-- ==== Sys2Proof/Machine/Step.lean ====
section
/-! DEFINITION. One step of the block: the command at the front of the queue, or, on an empty queue, one
nanosecond of MTIME, where it runs (notes/assumptions/2). -/

namespace Sys2Proof.Machine

/-- The command at the front runs with the queue's rest; with no command waiting, MTIME advances. -/
def step (s : State) : Host.Outcome State Fault Refusal :=
  match s.pending with
  | [] => .next s.idle
  | c :: r => exec c { s with pending := r }

/-- The state with the command that a table word spells put at the front of its queue: no word spells one
(notes/assumptions/1). -/
def State.withFetchWord (s : State) (nbits w : Nat) : State :=
  match decodeTableWord nbits w with
  | none => s
  | some c => { s with pending := c :: s.pending }

end Sys2Proof.Machine
end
★ ★ ★
◆ What is required ◆
Tally, in the data above, the lines where the word "queue" occurs, and give the figure alone.

◆ Expected answer ◆
3